An Experimental Evaluation of the Generalized Sinusoidal Frequency Modulated Waveform for Active Sonar Systems

TL;DR

This paper experimentally evaluates the GSFM waveform for active sonar, demonstrating its superior spectral efficiency, PAPR, and energy efficiency compared to traditional thumbtack waveforms, with implications for practical sonar system design.

Contribution

It introduces a comprehensive evaluation of the GSFM waveform, highlighting its advantages in spectral efficiency and energy performance for active sonar applications.

Findings

GSFM has a thumbtack-like Ambiguity Function.

GSFM outperforms other waveforms in spectral efficiency.

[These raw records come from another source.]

-- ==== Sys2Proof/Machine/Context.lean ====
section
/-! DEFINITION. The saved context of a suspended VF (R137 to R141): the element context record, the stamp-bank record, saving
and restoring a partition. -/

namespace Sys2Proof.Config

/-- FREE. The bytes of the sections of a saved context whose layout no rule gives byte for byte (R137): the Rein section; the configuration and
the sequencer section of a core; the head of a line record; a port record. Each is a function of what the table of R137 puts there. -/
opaque reinSection : Machine.Context → List Byte
opaque configSection : Machine.Core → List Byte
opaque sequencerSection : Nat → Machine.Core → List Byte
opaque lineHead : Nat → Nat → BitVec 3 → List Byte
opaque portRecord : Machine.Port → List Byte

end Sys2Proof.Config

namespace Sys2Proof.Machine

/-! ### The element context record (R138) -/

/-- The lane words of registers, lane 0 first. -/
def lanesWords (l : List Lanes) : List Word := l.flatMap (·.toList)

/-- STATUS, bits [127:0] (R138). -/
def elemStatus (x : Element) : Nat :=
  let r := x.r
  x.li % 1024 * 2 ^ 64 + r.flags.toNat * 2 ^ 32 + r.exc.toNat * 2 ^ 16 + r.guf.toNat * 2 ^ 12 + (if r.ixz then 2 ^ 11 else 0)
    + (if x.sad then 2 ^ 10 + x.form.toNat * 2 ^ 7 else 0) + r.ctx.toNat

/-- Word `i` of a wide number. -/
def wordOfNat (n i : Nat) : Word := BitVec.ofNat 32 (n / 2 ^ (32 * i))

/-- The 2 048 words of the record. -/
def elemWords (x : Element) : List Word :=
  let r := x.r
  lanesWords r.v.toList ++ lanesWords r.s.toList ++ r.k.toList.flatMap (fun k => k.state.toList ++ k.gain.toList)
    ++ r.res.toList ++ r.accC.toList ++ r.m.toList ++ r.p.toList ++ (upTo 4).map (wordOfNat (elemStatus x))
    ++ List.replicate 4 0 ++ r.gains.toList ++ List.replicate 392 0

def elemRecord (x : Element) : List Byte := bytesOf (elemWords x)

/-- Lanes from word `i` of a list on. -/
def lanesFrom (ws : List Word) (i : Nat) : Lanes := Lanes.tab (fun j => (ws.drop (i + j.val)).headD 0)

/-- The registers that a record's words hold; what the record does not hold starts as after a reset. -/
def regsOfWords (ws : List Word) : ElemRegs :=
  let at' (i : Nat) : Word := (ws.drop i).headD 0
  let st1 := (at' 1616).toNat
  { ElemRegs.reset with
    v := Vector.ofFn (fun i => lanesFrom ws (32 * i.val)), s := Vector.ofFn (fun i => lanesFrom ws (1024 + 32 * i.val))
    k := Vector.ofFn (fun i => { state := lanesFrom ws (1280 + 64 * i.val), gain := lanesFrom ws (1312 + 64 * i.val) })
    res := lanesFrom ws 1536, accC := lanesFrom ws 1568, accW := lanesFrom ws 1568
    m := Vector.ofFn (fun i => at' (1600 + i.val)), p := Vector.ofFn (fun i => at' (1608 + i.val))
    gains := lanesFrom ws 1624
    flags := BitVec.ofNat 5 (at' 1617).toNat, exc := BitVec.ofNat 16 (st1 / 2 ^ 16), guf := BitVec.ofNat 4 (st1 / 2 ^ 12)
    ixz := st1 / 2 ^ 11 % 2 = 1, ctx := BitVec.ofNat 5 st1 }

/-- An element from its record, over the rest of it. -/
def elemOfRecord (x : Element) (b : List Byte) : Element :=
  let ws := wordsOf 2048 b
  let st1 := ((ws.drop 1616).headD 0).toNat
  let r := regsOfWords ws
  let sad := st1 / 2 ^ 10 % 2 = 1
  { x with r := r, start := r, li := ((ws.drop 1618).headD 0).toNat % 1024, sad := sad
           form := if sad then BitVec.ofNat 3 (st1 / 2 ^ 7) else 0 }

/-- What a saved core keeps of an element beside the record: its list, its operator and its soft-error record. -/
def bareElem (x : Element) : Element :=
  { Element.reset with list := x.list, opx := x.opx, detections := x.detections, failed := x.failed }

/-! ### The stamp-bank record (R139) -/

/-- The entries of a half, 8 bytes each. -/
def halfBytes (t : Table DWord) : List Byte := (upTo 256).flatMap (fun i => leOf 8 (tget 0 t i).toNat)

def bankControl (b : Bank) : Nat :=
  b.size[1] % 512 * 2 ^ 16 + b.size[0] % 512 * 2 ^ 7 + b.kind.toNat * 2 ^ 5 + (if b.zsub then 2 ^ 4 else 0)
    + (if b.act then 2 ^ 3 else 0) + (if b.swp then 2 ^ 2 else 0)

def bankRecord (b : Bank) : List Byte :=
  halfBytes b.ent[0] ++ halfBytes b.ent[1] ++ leOf 32 b.valid[0].toNat ++ leOf 32 b.valid[1].toNat ++ leOf 8 (bankControl b)
    ++ List.replicate 56 0

/-- The entries of a half from its bytes. -/
def halfOf (b : List Byte) : Table DWord :=
  (upTo 256).foldl (fun t i => tset 0 t i (BitVec.ofNat 64 (leVal ((b.drop (8 * i)).take 8)))) []

/-- A bank from its record; whether the image declares it stays. -/
def bankOfRecord (x : Bank) (b : List Byte) : Bank :=
  let c := leVal ((b.drop 0x1040).take 8)
  let valid (o : Nat) : BitVec 256 := BitVec.ofNat 256 (leVal ((b.drop o).take 32))
  { x with
    kind := BitVec.ofNat 2 (c / 2 ^ 5), zsub := c / 2 ^ 4 % 2 = 1, act := c / 2 ^ 3 % 2 = 1, swp := c / 2 ^ 2 % 2 = 1
    size := #v[c / 2 ^ 7 % 512, c / 2 ^ 16 % 512], ent := #v[halfOf b, halfOf (b.drop 0x800)], valid := #v[valid 0x1000, valid 0x1020] }

/-! ### A core (R137, R140) -/

/-- Latched translations are not saved (R137). -/
def dropLatches (k : Core) : Core := { k with ports := Vector.ofFn (fun i => { k.ports[i] with latch := none }) }

/-- The loft as it is saved: the segments that were written since the load; the others read zero after the restore (R137, R140). -/
def savedLoft (k : Core) : Table Byte := k.loft.filter (fun e => k.loftWritten.contains (e.1 / 65536))

def saveCore (s : State) (c : Nat) : SavedCore :=
  let k := coreOf s (coreNo c)
  { num := c, elems := k.elems.toList.map elemRecord, banks := k.banks.toList.map bankRecord
    core := { dropLatches k with
      loft := savedLoft k
      elems := Vector.ofFn (fun e => bareElem k.elems[e])
      banks := Vector.ofFn (fun i => { Bank.reset with declared := k.banks[i].declared }) } }

/-- A core from what was saved of it; soft-error records, failed elements, `brken` and the round count are the core's own. -/
def restoreCore (now : Core) (x : SavedCore) : Core :=
  let k := x.core
  { k with
    elems := Vector.ofFn (fun e =>
      let y := elemOfRecord k.elems[e] ((x.elems.drop e.val).headD [])
      { y with detections := now.elems[e].detections, failed := now.elems[e].failed })
    banks := Vector.ofFn (fun i => bankOfRecord k.banks[i] ((x.banks.drop i.val).headD []))
    brken := now.brken, roundsStarted := now.roundsStarted }

/-- A core for a VF that has not yet run: as after a reset, but for its soft-error records, `brken` and the round count (R80). -/
def freshCore (k : Core) : Core :=
  { Core.reset with
    elems := Vector.ofFn (fun e => { Element.reset with detections := k.elems[e].detections, failed := k.elems[e].failed })
    brken := k.brken, roundsStarted := k.roundsStarted }

/-- Registers with every bit zero: keepers and row gains too, which a load sets to 1.0 (R79). -/
def ElemRegs.zero : ElemRegs :=
  { ElemRegs.reset with k := Vector.replicate 4 { state := Lanes.zero, gain := Lanes.zero }, gains := Lanes.zero }

/-- A core with its tiles, banks, loft and registers zero; what the control complex counts of its soft errors stays (R79 step 5, R134). -/
def zeroCore (k : Core) : Core :=
  { Core.reset with
    elems := Vector.ofFn (fun e =>
      { Element.reset with r := ElemRegs.zero, start := ElemRegs.zero, detections := k.elems[e].detections, failed := k.elems[e].failed })
    roundsStarted := k.roundsStarted }

/-! ### The partition's hide -/

/-- Does a key of the hide lie in a bank of the partition (R74)? -/
def hideKeyOf (x : Part) (key : Nat) : Bool := bit x.cores (key / 65536 / 4)

/-- Keys of words that share domains depend on: count words of shared frames, prefix-table sets (R79 step 5). -/
def sharedKeys (s : State) (p : Nat) : List Nat :=
  let x := partOf s p
  unionPos ((s.frames.filter (fun e => e.2.v && e.2.sdom ≠ 0 && e.2.rcpart.toNat = p)).map (fun e => x.hideKey e.2.rcoff.toNat)) []

/-- Does a prefix table of the partition hold the word at a key? -/
def prefixKey (s : State) (p key : Nat) : Bool :=
  let x := partOf s p
  s.prefixes.any (fun d => d.2.part = p &&
    (upTo (ceilDiv (d.2.sets * 40) 65536 + 1)).any (fun i =>
      let o := d.2.base + 65536 * i
      x.hideKey o / 65536 = key / 65536 && d.2.holds (o + key % 65536)))

/-- Is the word at a key the partition's own: in its banks, and not one that a share domain depends on? -/
def ownKey (s : State) (p : Nat) (key : Nat) : Bool :=
  hideKeyOf (partOf s p) key && !(sharedKeys s p).contains key && !prefixKey s p key

/-- Every word of the partition's hide space (R137). -/
def hideAll (s : State) (p : Nat) : Table DWord := s.hide.filter (fun e => hideKeyOf (partOf s p) e.1)

/-- Zero the partition's own words. -/
def zeroHide (s : State) (p : Nat) : State := { s with hide := s.hide.filter (fun e => !ownKey s p e.1) }

/-! ### Saving (R137) -/

/-- Is a stirrup lane one of the partition's? -/
def StirLane.of (x : StirLane) (p : Nat) : Bool := x.owner.elim false (fun o => o.1 = p)

def saveContext (s : State) (p : Nat) : Context :=
  let x := partOf s p
  { vf := x.vf, graphs := x.graphs, demands := x.demands, nextAcc := x.nextAcc, armSlots := x.armSlots, oldRecs := x.oldRecs, jobs := x.jobs, phn := x.phn
    hide := hideAll s p, quota := x.quota, seqs := x.seqs, pins := x.pins, stir := s.stir.filter (fun e => e.2.of p)
    xf := s.xfBuf.filter (fun e => bit x.cores e.1), cores := x.coreList.map (saveCore s), area := 0, areaLen := 0 }

/-- A section of the saved area: its type, its length, and the bytes of it that are not zero, each run with its offset. -/
structure CtxSect where
  typ : Nat
  len : Nat
  runs : List (Nat × List Byte)
  deriving DecidableEq, Repr

/-- A section of some bytes. -/
def CtxSect.plain (typ : Nat) (b : List Byte) : CtxSect := { typ := typ, len := b.length, runs := [(0, b)] }

/-- Section 1: what the Rein unit holds of the graphs. -/
def reinSect (c : Context) : CtxSect :=
  .plain 1 (Config.reinSection { c with hide := [], seqs := [], pins := [], stir := [], xf := [], cores := [], area := 0, areaLen := 0 })

/-- Section 3: lists, and the configuration words of streams, tiles and skivers, as loaded. -/
def configSect (k : Core) : CtxSect :=
  .plain 3 (Config.configSection { Core.reset with
    elems := Vector.ofFn (fun e => { Element.reset with list := k.elems[e].list, opx := k.elems[e].opx })
    seqList := k.seqList, records := k.records, tilePorts := k.tilePorts, skiv := k.skiv })

/-- Section 4: LI, RC, c0 to c31, the arm words, rectangles and forms. -/
def sequencerSect (rc : Nat) (k : Core) : CtxSect :=
  .plain 4 (Config.sequencerSection rc { Core.reset with seqLi := k.seqLi, c := k.c, armw := k.armw, rects := k.rects, rectsNext := k.rectsNext })

/-- Section 7: every line that is not clear: its tile, its number and its tag, then its 128 bytes (R209). -/
def tileSect (k : Core) : CtxSect :=
  .plain 7 ((k.tiles.filter (fun e => e.2.tag ≠ 7)).flatMap (fun e =>
    Config.lineHead (e.1 / 4096) (e.1 % 4096) e.2.tag ++ bytesOf e.2.data.toList))

/-- Section 8: 16 records of 128 bytes, without latched translations. -/
def portSect (k : Core) : CtxSect :=
  .plain 8 (k.ports.toList.flatMap (fun q => (Config.portRecord { q with latch := none, slow := false } ++ List.replicate 128 0).take 128))

/-- Section 2: the hide words by their offsets; the work block as the device computes it. -/
def hideSect (s : State) (p : Nat) : CtxSect :=
  let x := partOf s p
  let plain := (hideAll s p).map (fun e => (x.coreList.findIdx (· = e.1 / 65536 / 4) * 262144 + e.1 % 262144, e.2))
  let block := (upFrom 4096 x.reinBase.toNat ++ upFrom 8256 x.kvBase.toNat).map (fun o => (o, hideRead s p o))
  { typ := 2, len := 8 * x.hideSize, runs := (plain ++ block).map (fun e => (8 * e.1, leOf 8 e.2.toNat)) }

/-- Section 9: a map of the loft's segments that were written since the load, then those segments in order. -/
def loftSect (k : Core) : CtxSect :=
  let segs := unionPos k.loftWritten []
  let map := leOf 24 ((segs.map (fun n => 2 ^ n)).foldl (· + ·) 0)
  { typ := 9, len := 24 + 65536 * segs.length
    runs := (0, map) :: (savedLoft k).map (fun e => (24 + 65536 * segs.findIdx (· = e.1 / 65536) + e.1 % 65536, [e.2])) }

/-- RC of the graph that a core belongs to. -/
def coreRc (s : State) (k : Core) : Nat := (k.owner.bind (fun o => graphOf s o.1 o.2)).elim 0 (·.rc)

/-- The seven sections of a core, in the order of the table of R137. -/
def coreSects (s : State) (c : Nat) : List CtxSect :=
  let k := coreOf s (coreNo c)
  [configSect k, sequencerSect (coreRc s k) k,
   { typ := 5, len := 96 * 8192, runs := (upTo 96).map (fun e => (8192 * e, elemRecord (elemOf k (Fin.ofNat 96 e)))) },
   { typ := 6, len := 16 * 4224, runs := (upTo 16).map (fun i => (4224 * i, bankRecord k.banks[Fin.ofNat 16 i])) },
   tileSect k, portSect k, loftSect k]

/-- All sections of a partition: those of a type stand together, core by core: DESIGN CHOICE (R137; log entry 79). -/
def allSects (s : State) (p : Nat) (c : Context) : List CtxSect :=
  let cores := (partOf s p).coreList.map (coreSects s)
  reinSect c :: hideSect s p :: (upTo 7).flatMap (fun t => cores.flatMap (fun l => (l.drop t).take 1))

/-- Bytes of the header: 4 KiB, or as many units of 4 KiB as its directory takes: DESIGN CHOICE (log entry 79). -/
def headerLen (n : Nat) : Nat := 4096 * ceilDiv (8 * (8 + 2 * n)) 4096

/-- The sections of a saved context, each with its offset in the area: they follow the header, 4 KiB aligned. -/
def placeSects : Nat → List CtxSect → List (Nat × CtxSect)
  | _, [] => []
  | o, x :: r => (o, x) :: placeSects (o + 4096 * ceilDiv x.len 4096) r

/-- The header: what it is, whose it is, the cores, the directory (R137). -/
def ctxHeader (s : State) (p : Nat) (l : List (Nat × CtxSect)) : List DWord :=
  let x := partOf s p
  [0x5A435458, BitVec.ofNat 64 (x.vf * 256 + p), x.cores, 0, 0, 0, 0, 0]
    ++ l.flatMap (fun e => [BitVec.ofNat 64 e.2.typ, BitVec.ofNat 64 (e.2.len * 2 ^ 32 + e.1)])

/-- The context is written into frames of the control complex (R137); none when there are no frames for it. -/
def writeArea (s : State) (p : Nat) (c : Context) : Option (State × Context) :=
  let sects := allSects s p c
  let l := placeSects (headerLen sects.length) sects
  let size := l.foldl (fun m e => max m (e.1 + e.2.len)) (headerLen sects.length)
  let n := ceilDiv size 65536
  (systemFrames s p n).map (fun x =>
    let s := x.2
    let a := 65536 * x.1
    let h := ctxHeader s p l
    let mem := ((upTo h.length).zip h).foldl (fun m w => write64 m (a + 8 * w.1) w.2) s.mem
    let mem := l.foldl (fun m e => e.2.runs.foldl (fun m r => writeBytes m (a + e.1 + r.1) r.2) m) mem
    ({ s with mem := mem }, { c with area := x.1, areaLen := n }))

/-- The frames of a saved area are free again, and zero (R157). -/
def dropArea (s : State) (c : Context) : State :=
  if c.areaLen = 0 then s else freeFrames s c.area c.areaLen

/-- Hot sequences of the running VF. -/
def hotSeqs (s : State) (p : Nat) : List Nat := ((partOf s p).seqs.filter (fun e => e.2.v && e.2.hot)).map (·.1)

GSFM exhibits lower PAPR and higher energy efficiency.

Abstract

This paper experimentally evaluates the Generalized Sinusoidal Frequency Modulated (GSFM) waveform, a generalization of the Sinusoidal Frequency Modulated (SFM) waveform. The Instantaneous Frequency (IF) of the GSFM resembles the time/voltage characteristic of a Linear FM (LFM) chirp waveform. Consequently, the GSFM possesses an Ambiguity Function (AF) that resembles a thumbtack shape. Practical sonar system design must consider two factors beyond the AF. The spectral efficiency (SE), defined as the ratio of energy in an operational frequency band to the total waveform energy, is another important metric for waveform design. The Peak-to-Average-Power Ratio (PAPR) quantifies how close the waveform is to constant amplitude. These measures predict a waveform's energy efficiency and ability to be accurately replicated on practical piezoelectric transducers, which have limits on both their bandwidth and maximum transmit power. This paper explores these design considerations for the GSFM waveform and evaluates its performance against a host of other well established waveforms using simulated and experimental acoustic data. The GSFM possesses superior SE, PAPR, and overall energy efficiency when compared to thumbtack waveforms.